A Billionaire’s Guide to New York

New York

The Big Apple from afar (c) 432 Park Avenue

A report from Wealth-X has shown that New York has the highest population of billionaires of any global city. Here’s how to spend a weekend in New York, fit for a billionaire.

In honour of its richest residents, the city that never sleeps keeps upping the ante with ever-taller, ever-hipper residences, hotels and restaurants. Here’s our pick of the best.

Mapped out
Many of the city’s old-school billionaires such as Michael Bloomberg and David Koch still congregate around the Upper East Side — where new residential towers continue to spring up, desperate for a slice of the action. 432 Park Avenue, billed as the tallest residential building in the western hemisphere, is one of them and there’s currently a US$40 million penthouse for sale there, decked out with custom furniture and interiors by Kelly Behun.
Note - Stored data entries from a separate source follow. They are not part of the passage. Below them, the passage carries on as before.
/-- What a valid configuration frame with command word `cw` and this payload does to the block, its events and result
being those of an operation that does nothing else (43_command_ack.md R175, R176, R177). -/
noncomputable def replyEffect (cw : Word16) (payload : List Byte) (s : State) : State :=
  open scoped Classical in
  if s.hs = .sent ∧ cw = s.pExpect then
    if s.pChk = false ∨ statusAccepted s.cfg payload then
      { s with
        rpCw := cw, rpLen := payload.length, rpPayload := payload
        hs := .acked
        sess := match s.pClass with
          | .enter => .configuring
          | .exit => .streaming
          | .other => if s.pPrior = true then .configuring else .streaming
        events := [.ackDone cw payload], result := .none }
    else
      { s with
        rpCw := cw, rpLen := payload.length, rpPayload := payload
        hs := .failed, failReason := .rejected, sess := .streaming
        events := [.cmdRejected cw payload], result := .none }
  else
    { s with
      events := (if s.hs = .sent then [.diag .invalidReply] else []) ++ [.stray cw payload]
      result := .none }

/-- PRESENCE (41_telemetry_decoder.md R123). -/
def presenceBit (c : Config) (state : Byte) : Bool :=
  match c.presenceRule with
  | .ge2 => decide (state.toNat ≥ 2)
  | .ne0 => decide (state.toNat ≠ 0)

/-- What the scan decides about a candidate that starts at offset 0. -/
inductive Verdict where
  | wait
  | reject (d : DiagCode)
  | accept (T : Nat)

/-- The length test and the tail test on a candidate (42_stream_synchronizer.md R146, R147): `L` from the two bytes
after the marker, the total length, and the terminator at the place the total implies. -/
def verdict (c : Config) (f : Family) (buf : List Byte) : Verdict :=
  let l0 := (buf.getD 4 0).toNat
  let l1 := (buf.getD 5 0).toNat
  match f with
  | .min =>
    if buf.length < 5 then .wait else if buf.getD 4 0 = 0x62 then .accept 5 else .reject .formatError
  | .std =>
    if buf.length < 6 then .wait
    else if (if c.stdBigEndian then 256 * l0 + l1 else l0 + 256 * l1) ≠ 7 + c.maxGates then .reject .formatError
    else if buf.length < 17 + c.maxGates then .wait
    else if (buf.drop (13 + c.maxGates)).take 4 = [0xF8, 0xF7, 0xF6, 0xF5] then .accept (17 + c.maxGates)
    else .reject .formatError
  | .cfg =>
    if buf.length < 6 then .wait
    else match c.cfgTerm with
      | .marker =>
        if l0 + 256 * l1 < 2 ∨ 10 + (l0 + 256 * l1) > c.cap then .reject .formatError
        else if buf.length < 10 + (l0 + 256 * l1) then .wait
        else if (buf.drop (6 + (l0 + 256 * l1))).take 4 = [0x04, 0x03, 0x02, 0x01] then
          .accept (10 + (l0 + 256 * l1))
        else .reject .formatError
      | .checksum =>
        if l0 + 256 * l1 < 2 ∨ 7 + (l0 + 256 * l1) > c.cap then .reject .formatError
        else if buf.length < 7 + (l0 + 256 * l1) then .wait
        else if (buf.getD (6 + (l0 + 256 * l1)) 0).toNat =
            ((buf.take (6 + (l0 + 256 * l1))).map BitVec.toNat).sum % 256 then
          .accept (7 + (l0 + 256 * l1))
        else .reject .checksumError

/-- The start markers (00_scope.md R8). -/
def start : Family → List Byte
  | .min => [0x6E]
  | .std => [0xF4, 0xF3, 0xF2, 0xF1]
  | .cfg => [0xFD, 0xFC, 0xFB, 0xFA]

/-- What one EXTRACT does: how many bytes it removes, what it reports, what it returns. -/
structure Scan where
  removed : Nat
  events : List Event
  found : Option (List Byte)

/-- One more byte removed, after these events. -/
def Scan.after (events : List Event) (r : Scan) : Scan := ⟨r.removed + 1, events ++ r.events, r.found⟩

/-- EXTRACT as one walk over the bytes from left to right (42_stream_synchronizer.md R142 to R148): where the start
marker stands the candidate is judged; a rejected candidate costs one byte and a diagnostic; a byte that starts no
marker is dropped, unless all that is left is the beginning of a marker. -/
def scanBytes (c : Config) (f : Family) : List Byte → Scan
  | [] => ⟨0, [], none⟩
  | b :: bs =>
    if start f <+: (b :: bs) then
      match verdict c f (b :: bs) with
      | .wait => ⟨0, [], none⟩
      | .reject d => (scanBytes c f bs).after [.diag d]
      | .accept T => ⟨T, [], some ((b :: bs).take T)⟩
    else if (b :: bs) <+: start f then ⟨0, [], none⟩
    else (scanBytes c f bs).after []

/-- The family whose scan recognises a frame row (30_encoding.md R70). -/
def rowFamily : Instr → Option Family
  | .tlmMin _ _ => some .min
  | .tlmStd _ _ _ _ _ _ => some .std
  | .cfgFrame _ _ | .cfgFrameCk _ _ => some .cfg
  | _ => none

/-- What the arrival of one frame does once EXTRACT has returned it: one telemetry event, or the reply parser
(42_stream_synchronizer.md R149). -/
noncomputable def frameEffect (i : Instr) (s : State) : State :=
  match i with
  | .tlmMin state d => { s with
      events := [.tlmMin { state := state, presence := presenceBit s.cfg state, distanceCm := d }], result := .none }
  | .tlmStd ft st mov sta res energy => { s with
      events := [.tlmStd { frameType := ft, state := st, presence := presenceBit s.cfg st, movingCm := mov,
                           stationaryCm := sta, reserved := res, energy := energy }]
      result := .none }
  | .cfgFrame cw payload | .cfgFrameCk cw payload => replyEffect cw payload s
  | _ => s

/-- The catalog ranges of 44_session_controller.md R213, one line per parameter. Frequencies are in tenths of a
hertz. -/
structure CatalogOk (c : Config) (ps : ParamSet) : Prop where
  farthest : ∀ g ∈ ps.general, 1 ≤ g.farthestGate ∧ g.farthestGate ≤ 16
  nearest : ∀ g ∈ ps.general, g.nearestGate ≤ 16
  delay : ∀ g ∈ ps.general, 10 ≤ g.unmannedDelay ∧ g.unmannedDelay ≤ 120
  status : ∀ g ∈ ps.general, ∃ k, 1 ≤ k ∧ k ≤ 16 ∧ g.statusFreq = 5 * k
  distance : ∀ g ∈ ps.general, ∃ k, 1 ≤ k ∧ k ≤ 16 ∧ g.distanceFreq = 5 * k
  trigger : ∀ t ∈ ps.trigger, t.length = c.maxGates ∧ ∀ v ∈ t, v ≤ 100
  hold : ∀ t ∈ ps.hold, t.length = c.maxGates ∧ ∀ v ∈ t, v ≤ 100
  triggerFactor : ∀ a ∈ ps.auto, 1 ≤ a.triggerFactor ∧ a.triggerFactor ≤ 10
  holdFactor : ∀ a ∈ ps.auto, 1 ≤ a.holdFactor ∧ a.holdFactor ≤ 10
  scanTime : ∀ a ∈ ps.auto, 30 ≤ a.scanTime ∧ a.scanTime ≤ 600
  serial : ∀ t ∈ ps.serial, t.length ≤ 8

/-- The commands APPLY_CONFIGURATION sends before its exit, in order (44_session_controller.md R212). -/
def commandsToApply (ps : ParamSet) (p : Payloads) : List (Command × List Byte) :=
  (.enterConfig, p.enter) ::
    ((ps.general.toList.map fun _ => (.writeParams, p.writeParams)) ++
     (ps.trigger.toList.map fun _ => (.writeTrigger, p.writeTrigger)) ++
     (ps.hold.toList.map fun _ => (.writeHold, p.writeHold)) ++
     (ps.auto.toList.map fun _ => (.autoThreshold, p.autoThreshold)))

/-- The commands of a list one after the other, each required to succeed before the next: what they end with, the schedule
that is left and the state they leave. Where one fails, nothing after it is sent (44_session_controller.md R212; COMMAND is
`runCommand`). A failure with a status is that of the command's own last attempt. -/
inductive CommandsEnd : List (Command × List Byte) → Schedule → State → SeqResult → Schedule → State → Prop where
  | done (sched : Schedule) (s : State) : CommandsEnd [] sched s .success sched s
  | next {m : Command} {payload : List Byte} {rest : List (Command × List Byte)} {sched sched' left : Schedule}
      {s s' t : State} {r : SeqResult}
      (succeeds : runCommand m payload sched s = .ok (.success, sched', s'))
      (goes_on : CommandsEnd rest sched' s' r left t) : CommandsEnd ((m, payload) :: rest) sched s r left t
  | stop {m : Command} {payload : List Byte} {rest : List (Command × List Byte)} {sched left : Schedule}
      {s t : State} {r : SeqResult}
      (ends : runCommand m payload sched s = .ok (r, left, t)) (fails : r ≠ .success)
      (status : ∀ st, r = .error (.status st) → t.hs = .failed ∧ t.pCw = s.cfg.word m ∧ st = pollStatus t) :
      CommandsEnd ((m, payload) :: rest) sched s r left t

/-- The command word of an acknowledgement (00_scope.md R11, ACK_DONE). -/
def ackWord : Event → Option Word16
  | .ackDone cw _ => some cw
  | _ => none

/-- An exchange that a build can carry out: `tx` is the frame of the command, `rx` the frame of a reply with an accepted
status that fits the buffer. -/
structure Exchange (c : Config) (m : Command) (payload tx reply rx : List Byte) : Prop where
  fits : payload.length ≤ c.txPayloadMax
  sent : encodeFrame c (c.word m) payload = some tx
  answer : encodeFrame c (c.word m ||| c.replyFlag) reply = some rx
  room : rx.length ≤ c.cap
  accepted : statusAccepted c reply

/-- The requests in the order of 60_exceptions.md R245, written out: RESET, XERR, TICK, RX, CANCEL, ISSUE, SET_TFAM, POLL. A
frame is RX of its bytes and a command is an ISSUE (log entries 4, 5 and 23). -/
def fixedOrder : List (Instr → Bool) :=
  [fun i => decide (i = .reset),
   fun i => decide (i = .xerr),
   fun i => decide (i = .tick),
   fun i => match i with | .rx _ => true | i => (rowFamily i).isSome,
   fun i => decide (i = .cancel),
   fun i => isIssue i,
   fun i => match i with | .setTfam _ => true | _ => false,
   fun i => decide (i = .poll)]

/-- Simultaneous requests as R245 orders them, and behind them those it does not list (log entry 23). -/
def inFixedOrder (is : List Instr) : List Instr :=
  (fixedOrder.flatMap fun p => is.filter p) ++ is.filter fun i => fixedOrder.all fun p => !p i

/-- Two states that differ at most in the reply registers (10_state.md R26). -/
def SameButReply (s t : State) : Prop :=
  t = { s with rpCw := t.rpCw, rpLen := t.rpLen, rpPayload := t.rpPayload }

/-- Two states that differ at most in the registers a received byte may write: `buf`, the handler's control registers,
the reply registers, and the outputs (10_state.md R35, row RX; `pos` is the ghost of `buf`). -/
def OnlyReceived (s t : State) : Prop :=
  t = { s with
    buf := t.buf, sess := t.sess, hs := t.hs, failReason := t.failReason, rpCw := t.rpCw, rpLen := t.rpLen,
    rpPayload := t.rpPayload, pos := t.pos, events := t.events, result := t.result }

end Sys2Proof.Spec

open Sys2Proof Sys2Proof.Machine Sys2Proof.Spec

/-! ### Reset and control -/

/-- RESET in every state: the values of 10_state.md R32, no event, no result, and priority over every other operation
(70_reset_and_hazards.md R270). That the build's parameters and the queue, the model's own fields, stay is the model's
reading (log entry 26); so is a place in the order for instructions that 60_exceptions.md R245 does not list (log entry
23). -/
def Obligations.ResetLeavesTheSpecifiedValues : Prop :=
  ∀ s : State, ∃ t, exec .reset s = .next t ∧ t.buf = [] ∧ t.sess = .streaming ∧ t.hs = .idle ∧
    t.failReason = .none ∧ t.tmoCnt = 0 ∧ t.tfam = .min ∧ t.pClass = .other ∧ t.pCw = 0 ∧ t.pExpect = 0 ∧
    t.pChk = false ∧ t.pPrior = false ∧ t.rpCw = 0 ∧ t.rpLen = 0 ∧ t.rpValid = false ∧ t.pos = 0 ∧
    t.tlmPause = false ∧ t.busy = false ∧ t.events = [] ∧ t.result = .none ∧ t.cfg = s.cfg ∧ t.inq = s.inq ∧
    t.family = .min ∧ Quiescent t ∧ ∀ i, i ≠ .reset → priority .reset < priority i

/-- NOP changes no state and emits no event (30_encoding.md R81); the outputs are those of an operation without result
and events. -/
def Obligations.NopChangesNothing : Prop :=
  ∀ s : State, exec .nop s = .next { s with events := [], result := .none }

/-- A reserved code on the operation port: result `ILLEGAL_OP`, no other change (60_exceptions.md R240). That the code
stands in a byte of its own is the model's choice (log entry 3). -/
def Obligations.ReservedCodesAreIllegalOps : Prop :=
  ∀ (s : State) (code : BitVec 4), 8 ≤ code.toNat → code.toNat ≤ 14 →
    exec (.reservedOp code) s = .next { s with events := [], result := .illegalOp } ∧
    ∀ rest, s.inq = BitVec.ofNat 8 code.toNat :: rest →
      step s = .next { s with inq := rest, events := [], result := .illegalOp }

/-- SET_TFAM in every state: `tfam <- m`, no result, no event, nothing else; the next EXTRACT while Streaming scans for
the family written (44_session_controller.md R207). -/
def Obligations.SetTfamWritesOnlyTfam : Prop :=
  ∀ (s : State) (m : Tfam),
    exec (.setTfam m) s = .next { s with tfam := m, events := [], result := .none } ∧
    (s.sess = .streaming →
      State.family { s with tfam := m, events := [], result := .none } = match m with | .min => .min | .std => .std)

/-- No other operation changes `tfam` (10_state.md R28: "the block never changes it by itself"). -/
def Obligations.OnlySetTfamAndResetWriteTfam : Prop :=
  ∀ (i : Instr) (s t : State), exec i s = .next t → i ≠ .reset → (∀ m, i ≠ .setTfam m) → t.tfam = s.tfam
The new owner will have to have a head for heights, as well as a taste for luxury; from the 92nd floor, it’s even possible to see the curvature of the Earth. Further downtown, a new generation of billionaires is settling in and settling down. Sean Parker, co-founder of Napster, calls Greenwich Village home, as does We Work’s Adam Neumann — and Condé Nast’s move to One World Trade Center sealed the deal on the ‘new’ New York, centring around Lower Manhattan. Newly opened Four Seasons Downtown offers 157 apartments that rise above any other residential tower in this area. Owners can swim in a sunlit pool or entertain in a private dining room while enjoying gold-star service from the hotel below. Those in the know swoop into town by Blade helicopter, which lands near Wall Street.

Where to stay
Those who don’t snap up an apartment at Four Seasons Downtown may well want to stay at its shiny new hotel or at least dine at CUT, celebrity chef Wolfgang Puck’s first restaurant in New York. The hotel is the group’s second opening in the city and, by all accounts, a show of belief in the area’s much-hyped rebirth. They aren’t the only newcomers to the neighbourhood. The Beekman, just around the corner, is a beautiful bohemian addition, grand without being stuffy, meticulously restored from its former life as a 19th century skyscraper. From either hotel, it’s a matter of mere minutes to walk to Santiago Calatrava’s captivating new Oculus, a modern architectural masterpiece housing a train station and a shopping centre, as well as some more historical offerings, including City Hall. Back in Midtown, just a few blocks from billionaire Margaretta Taylor’s digs in Sutton Square, the newly renovated InterContinental New York Barclay is now taking reservations, while across the water in hipster haven Williamsburg, The Hoxton, which proved a hit in Amsterdam, is joining a fast-growing clutch of Brooklyn boutique hotels.

Where to eat and drink
While there is still a healthy helping of Michelin stars and formal dining rooms in New York City, young billionaires and high-flying entrepreneurs tend to value authenticity over silver service and, for that reason, new restaurants are swarming in to cater to their pared-back tastes. From sunny Italian plates in the Meatpacking District’s Santina, to super-chef Andrew Carmellini’s much-lauded Lafayette, a self-proclaimed ‘grand café’, the mood is very relaxed. The Beatrice Inn, opened by Vanity Fair editor Graydon Carter back in 2012, might not be new, but under the helm of chef Angie Mar it has found a new audience. Where once there was a strict dress code and an A-list clientele, now the food is the star of the show. Those still in search of old-style ritz should head to the Majorelle at The Lowell, which opened in March, sharing sidewalk space with some of the priciest properties on the Upper East Side. Named after Yves Saint Laurent’s famed gardens in Marrakech, the space has its own lush garden, where French cuisine is served amid vines and fruit trees. Those seeking a more clandestine night out might instead check into one of the city’s many private members’ clubs. Soho House (backed by US billionaire investor Ron Burkle) is the obvious choice, particularly its second location, Ludlow House, which opened last year on the Lower East Side. Otherwise, there are stuffier, more traditional options such as The Union Club and The Metropolitan Club, although they are notoriously difficult to get into. When all else fails, The Standard High Line is a no-brainer. Head to the Top of the Standard, order a Manhattan and drink in those dazzling city lights.